Two readings happen at once here. First, the drill-down read: /var holds 512 of
823 gigabytes, so the next command is the same one with /var as the argument,
and you keep descending until the number stops being interesting. Second, the reconciliation
read: compare du's 823G total against df's 823G Used. Here they
match, which tells you everything on this filesystem has a name and the investigation is a
plain "which directory grew" hunt. When they don't match — when df
reports tens of gigabytes more than du can find — stop descending, because the
space you are hunting has no name, and no amount of du will surface it. The
scenarios below cover both branches.
ncdu presents the same walk as a screen you can move around in:
ncdu 1.19 ~ Use the arrow keys to move, press ? for help --- / (one filesystem) ------------------------------------------- 512.3 GiB [##########] /var 198.0 GiB [### ] /home 67.4 GiB [# ] /usr 21.2 GiB [ ] /opt 9.8 GiB [ ] /root 2.1 GiB [ ] /srv Total disk usage: 823.1 GiB Items: 4,182,664
Enter descends into a directory, the left arrow backs out, n and
s toggle sorting by name or size, and g switches the bar graph
between percentages and blocks. There is also a d key that deletes the selected
file or directory, which is exactly as dangerous during a 3am incident as it sounds; start
ncdu with -r for read-only mode when you are on a box that
matters, and the delete key stops existing. The Items count at the bottom is quietly useful
too — four million items is a normal root filesystem, while forty million tiny files is a
hint that your problem might be the inode gauge, which brings us to the scenarios.

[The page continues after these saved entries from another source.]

-- ==== Sys2Proof/Safety.lean ====
section
/-!
DEFINITION. The terms in which the statements speak: a strand about to issue, the state after an item that retires, jumps,
waits or raises a cause, the canonical form of the memories, and reading one byte.
-/
namespace Sys2Proof.Machine

/-! ## A strand about to run an item -/

/-- Strand `x` runs its item alone: it issues, not in a bundle or a REWRITE, it is not single-stepped, and no engine fault
waits for its step boundary (R105, R129). -/
def State.issues (s : State) (x : StrandId) : Prop :=
  s.cur = x ∧ s.dry = false ∧ s.stepping x = false ∧ (s.strand x).eaf = []

/-- The position of a strand's item is past, and what the item waited for is forgotten. -/
def Strand.settled (t : Strand) : Strand := { t with hook := none, wait := none, dsync := none }

/-- The state after an item of `len` halfwords of strand `x` that retires, its effect being in `t`: the pc moves past it. -/
def State.after (t : State) (x : StrandId) (len : Nat) : State :=
  { (t.onStrand x fun r => { r with pc := r.pc + BitVec.ofNat 16 len }.settled) with last := .retired }

/-- The state after an item of strand `x` that has set its position itself. -/
def State.arrives (t : State) (x : StrandId) : State := { (t.onStrand x (·.settled)) with last := .jumped }

/-- The state after an item that waits. -/
def State.waits (t : State) : State := { t with last := .waited }

/-- The state after an item of strand `x` that raises a precise cause (R77, R100): what the item did does not stand. -/
def State.raises (s : State) (x : StrandId) (c : BitVec 6) (detail addr : BitVec 64) : State :=
  { ((s.onStrand x (·.clearBad)).raisePrecise x c detail addr 0 0) with last := .trapped c detail addr }

/-! ## What an item leaves -/

/-- All that a strand's item may leave alone: every strand but `x`, the engines, the system registers and the package. -/
def State.restSame (s t : State) (x : StrandId) : Prop :=
  (∀ y, y ≠ x → t.strand y = s.strand y) ∧ t.core.streams = s.core.streams ∧ t.core.tags = s.core.tags ∧
    t.core.vec = s.core.vec ∧ t.core.mat = s.core.mat ∧ t.core.rowq = s.core.rowq ∧ t.core.chainq = s.core.chainq ∧
    t.core.side = s.core.side ∧ t.core.slag = s.core.slag ∧ t.core.qu = s.core.qu ∧ t.core.sys = s.core.sys ∧ t.pk = s.pk

/-- Every register of strand `x` but those named reads as before; its flags, condition register, coordinate, call stack and
run state are as before. -/
def State.regsSame (s t : State) (x : StrandId) (but : List (BitVec 6)) : Prop :=
  (∀ r, r ∉ but → t.reg x r = s.reg x r)

/-- Everything of strand `x` that is no register and no position. -/
def State.statusSame (s t : State) (x : StrandId) : Prop :=
  (t.strand x).flags = (s.strand x).flags ∧ (t.strand x).cc = (s.strand x).cc ∧ (t.strand x).coord = (s.strand x).coord ∧
    (t.strand x).calls = (s.strand x).calls ∧ (t.strand x).member = (s.strand x).member ∧
    (t.strand x).phase = (s.strand x).phase ∧ (t.strand x).run = (s.strand x).run

/-! ## Memory -/

/-- Byte `o` of the scratchpad of physical core `p`. -/
def State.scratchByte (s : State) (p o : Nat) : BitVec 8 := cellGet s.pk.mu.scratch (scratchBase p + o)

/-- The byte of global memory at physical address `pa` as die `d` has applied it. -/
def State.globalByte (s : State) (d pa : Nat) : BitVec 8 := cellGet s.pk.mu.mem (dieBase d + pa)

/-- Global memory, the scratchpads and the scratchpads that context images hold have the canonical form (log 4). -/
def State.memoriesWf (s : State) : Prop :=
  Memory.wf s.pk.mu.mem = true ∧ Memory.wf s.pk.mu.scratch = true ∧ ∀ i ∈ s.pk.images, Memory.wf i.scratch = true

/-- A fault queue within its bounds (R101): 16 records for any strand, and one more only where the K strand's own is among them. -/
def queueWithin (fq : List FaultRecord) : Bool := decide (fq.length ≤ 16 + if fq.any (·.own) then 1 else 0)

/-- The invariant of the model: canonical memories, and fault queues within their bounds, here and in context images. -/
def State.Inv (s : State) : Prop :=
  s.memoriesWf ∧ queueWithin s.sys.fq = true ∧ ∀ i ∈ s.pk.images, queueWithin i.core.sys.fq = true

/-! ## Terms of single statements -/

/-- The destination register of the arithmetic items of majors 0x00 to 0x02 and of their compact forms; ADD128 writes the
next register too. -/
def aluDest : Instr → Option (List (BitVec 6))
  | .add d _ _ | .sub d _ _ | .mul d _ _ | .mulhI d _ _ | .mulhN d _ _ | .mulhIn d _ _ | .divI d _ _ | .divN d _ _
  | .remI d _ _ | .remN d _ _ | .and d _ _ | .or d _ _ | .xor d _ _ | .andn d _ _ | .shl d _ _ | .shr d _ _ | .sra d _ _
  | .rot d _ _ | .clz d _ | .popc d _ | .minI d _ _ | .minN d _ _ | .maxI d _ _ | .maxN d _ _ | .sel d _ _ _ | .mov d _
  | .addImm d _ _ | .subImm d _ _ | .mulImm d _ _ | .andImm d _ _ | .orImm d _ _ | .xorImm d _ _ | .andnImm d _ _
  | .shlImm d _ _ | .shrImm d _ _ | .sraImm d _ _ | .rotImm d _ _ | .minImm d _ _ | .maxImm d _ _ | .limm d _ => some [d]
  | .add128 d _ _ => some [d, d + 1]
  | .movC d _ | .addC d _ | .subC d _ | .andC d _ | .orC d _ | .xorC d _ | .mulC d _ | .addCImm d _ | .limmC d _
  | .shlC d _ | .shrC d _ | .sraC d _ => some [d.setWidth 6]
  | _ => none

/-- Where strand `x` stands after a taken transfer to halfword offset `n` (R68): in the body of its block, or at a header,
which it enters afresh. -/
def goesTo (s : State) (x : StrandId) (n : Nat) : State :=
  (if isStart (s.code x) (s.strand x).hdr.toNat n then s.onStrand x fun t => { t with pc := BitVec.ofNat 16 n }
   else s.onStrand x fun t => { t with pc := BitVec.ofNat 16 n, hdr := BitVec.ofNat 16 n, remain := 0 }).arrives x

/-- Whether R68 lets strand `x` continue at a target: an instruction of its block's body, or, outside lockstep, a header; inside
the code section, and for K on its own side of the handler overlay (R119). -/
def mayGo (s : State) (x : StrandId) (target : Int) : Bool :=
  decide (0 ≤ target ∧ target < (s.code x).length) && s.levelAllows x target.toNat &&
    (isStart (s.code x) (s.strand x).hdr.toNat target.toNat ||
      (isHeader (s.code x) target.toNat && !(s.strand x).lockstep))

/-- Whether a target of a strand in lockstep leaves its block (R68, R141): it lies outside the body. -/
def leavesBlock (s : State) (x : StrandId) (target : Int) : Prop :=
  (s.strand x).lockstep = true ∧ ¬(0 ≤ target ∧ inBody (s.code x) (s.strand x).hdr.toNat target.toNat = true)

/-- Whether R68 and R119 refuse a target: it lies outside the code section, on the other side of the handler overlay, or is neither an
instruction of the block nor a header; in lockstep, within the body. -/
def refuses (s : State) (x : StrandId) (target : Int) : Prop :=
  ¬leavesBlock s x target ∧ (target < 0 ∨ (s.code x).length ≤ target ∨ s.levelAllows x target.toNat = false ∨
    (isStart (s.code x) (s.strand x).hdr.toNat target.toNat = false ∧ isHeader (s.code x) target.toNat = false))

/-- What a load of `size` bytes at `ea` by strand `x` finds: the bytes, and the state after the read. -/
def finds (s : State) (x : StrandId) (ea : BitVec 64) (size : Nat) (bs : List (BitVec 8)) (t : State) : Prop :=
  (∃ p a, s.checkAddr x ea .read size size = .ok (.scratch p a) ∧ bs = s.scratchRead p (scratchOff a) size ∧ t = s) ∨
    ∃ va, s.checkAddr x ea .read size size = .ok (.global va) ∧ s.readVirtual (s.readAs x clsLS) va size = .ok bs t

/-- The size of an access as the access fields of a record give it (R172). -/
def accessFields (kind size : Nat) (scratch : Bool) : BitVec 64 :=
  BitVec.ofNat 64 (kind + 4 * min 6 size.log2 + if scratch then 256 else 0)

/-- An address outside its space (R171 step 1). -/
def outsideSpace (ea : BitVec 64) : Prop :=
  ea.extractLsb' 56 7 ≠ 0 ∨ (ea.getLsbD 63 = true ∧ (ea.extractLsb' 32 24 ≠ 0 ∨ ea.getLsbD 31 = true))

/-- What steps 1 to 3 of R171 find first wrong at `ea`, item `i` of strand `x` raises, precise: `kind` is 0 for a load, 1 for a store and 2
for an atomic. -/
def addressFaults (s : State) (x : StrandId) (i : Instr) (ea : BitVec 64) (kind size align : Nat) : Prop :=
  let scratch := ea.getLsbD 63
  let raises (c : BitVec 6) (d a : BitVec 64) : Prop := exec i s = .next (s.raises x c d a)
  let off := ea.toNat % 2 ^ 22
  (outsideSpace ea → raises 0x0E 0x10 ea) ∧
  (¬outsideSpace ea → ea.toNat % align ≠ 0 → raises 0x14 (accessFields kind size scratch) ea) ∧
  (¬outsideSpace ea → ea.toNat % align = 0 → scratch = true →
    (∀ p, s.scratchCore (ea.setWidth 32) = .ok p →
      let top := if s.atS x then 2 ^ 22 else s.scratchB p
      top < off + size → raises 0x1A (accessFields kind size true) (ea + BitVec.ofNat 64 (top - off))) ∧
    (s.scratchCore (ea.setWidth 32) = .error 0x3B → off + size ≤ 0x3E0000 → raises 0x3B 0 ea))

/-- What steps 4 and 5 of R171 find first wrong at a global address of item `i` of strand `x`, where the core's cache holds nothing of its
page: the walk's failure, the permits, the key, and the state of a parcel there. -/
def pageFaults (s : State) (x : StrandId) (i : Instr) (ea : BitVec 64) (kind size align : Nat) : Prop :=
  let raises (c : BitVec 6) (d : BitVec 64) : Prop := exec i s = .next (s.raises x c (d ||| accessFields kind size false) ea)
  ¬outsideSpace ea → ea.getLsbD 63 = false → ea.toNat % align = 0 → s.cached pathCore ea.toNat = none →
    (∀ f, s.walk ea.toNat = .error f → raises f.cause (BitVec.ofNat 64 (f.reason * 2 ^ 60 + f.level * 2 ^ 58))) ∧
    ∀ pa w l, s.walk ea.toNat = .ok (pa, w, l) →
      let level : BitVec 64 := BitVec.ofNat 64 (l * 2 ^ 58)
      let aper := leafAper w
      let noRead : Prop := kind ≠ 1 ∧ leafR w = false
      let noWrite : Prop := kind ≠ 0 ∧ leafW w = false
      let sup : Prop := leafSup w = true ∧ s.atS x = false
      let noAtomic : Prop := kind = 2 ∧ (aper = 3 ∨ aper = 4) ∧ leafRA w = false
      let allowed : Prop := aper ≠ 0 ∧ ¬noRead ∧ ¬noWrite ∧ ¬sup ∧ ¬noAtomic
      (aper = 0 → raises 0x10 (0x3000000000000000 ||| level)) ∧
      (aper ≠ 0 → noRead ∨ noWrite → raises 0x11 (0x4000000000000000 ||| level)) ∧
      (aper ≠ 0 → ¬noRead → ¬noWrite → sup → raises 0x11 (0x5000000000000000 ||| level)) ∧
      (aper ≠ 0 → ¬noRead → ¬noWrite → ¬sup → noAtomic → raises 0x12 (0x6000000000000000 ||| level)) ∧
      (allowed → s.pk.mu.keys.getLsbD (leafKey w) = false → raises 0x17 (0x7000000000000000 ||| level)) ∧
      (allowed → s.pk.mu.keys.getLsbD (leafKey w) = true → aper ≠ 5 → (aper = 1 → s.strictRefuses (leafFrame w * 2 ^ 16) = false) →
        (∀ c d, s.parcelRefuses w (if kind = 0 then .read else if kind = 1 then .write else .atomic) = some (c, d) →
          exec i s = .next (s.raises x c d ea)) ∧
        (kind = 2 → s.parcelRefuses w .atomic = none → leafDisc w = true → raises 0x13 0)) ∧
      (allowed → s.pk.mu.keys.getLsbD (leafKey w) = true → aper = 5 → s.sys.mhost.getLsbD 20 = false → raises 0x18 (0x8000000000000000 ||| level))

Three production scenarios
df says 98%, du finds nothing
The volume is at 98% and rising. You run the du one-liner and the total comes
to barely half of what df reports. You run it again with sudo in
case permissions hid something. Same answer. Forty gigabytes are allocated on this
filesystem and not one of them has a name.
This is the deleted-but-open file, and it is the most common df-versus-du gap in production.
A process opened a log file, something deleted the file — logrotate misconfigured to
rm instead of signalling, or a human tidying up — and the process kept writing.
Deleting a file removes its name. The inode and its blocks stay allocated until the
last open descriptor closes. du walks names, so the file is gone from its
world; df reads the filesystem's block counters, so the space is still very
much there, and still growing.
$ sudo lsof -nP +L1 | grep -v ' /dev' COMMAND PID USER FD TYPE DEVICE SIZE/OFF NLINK NODE NAME java 41327 deploy 4w REG 259,2 42949672960 0 524291 /var/log/app/server.log (deleted)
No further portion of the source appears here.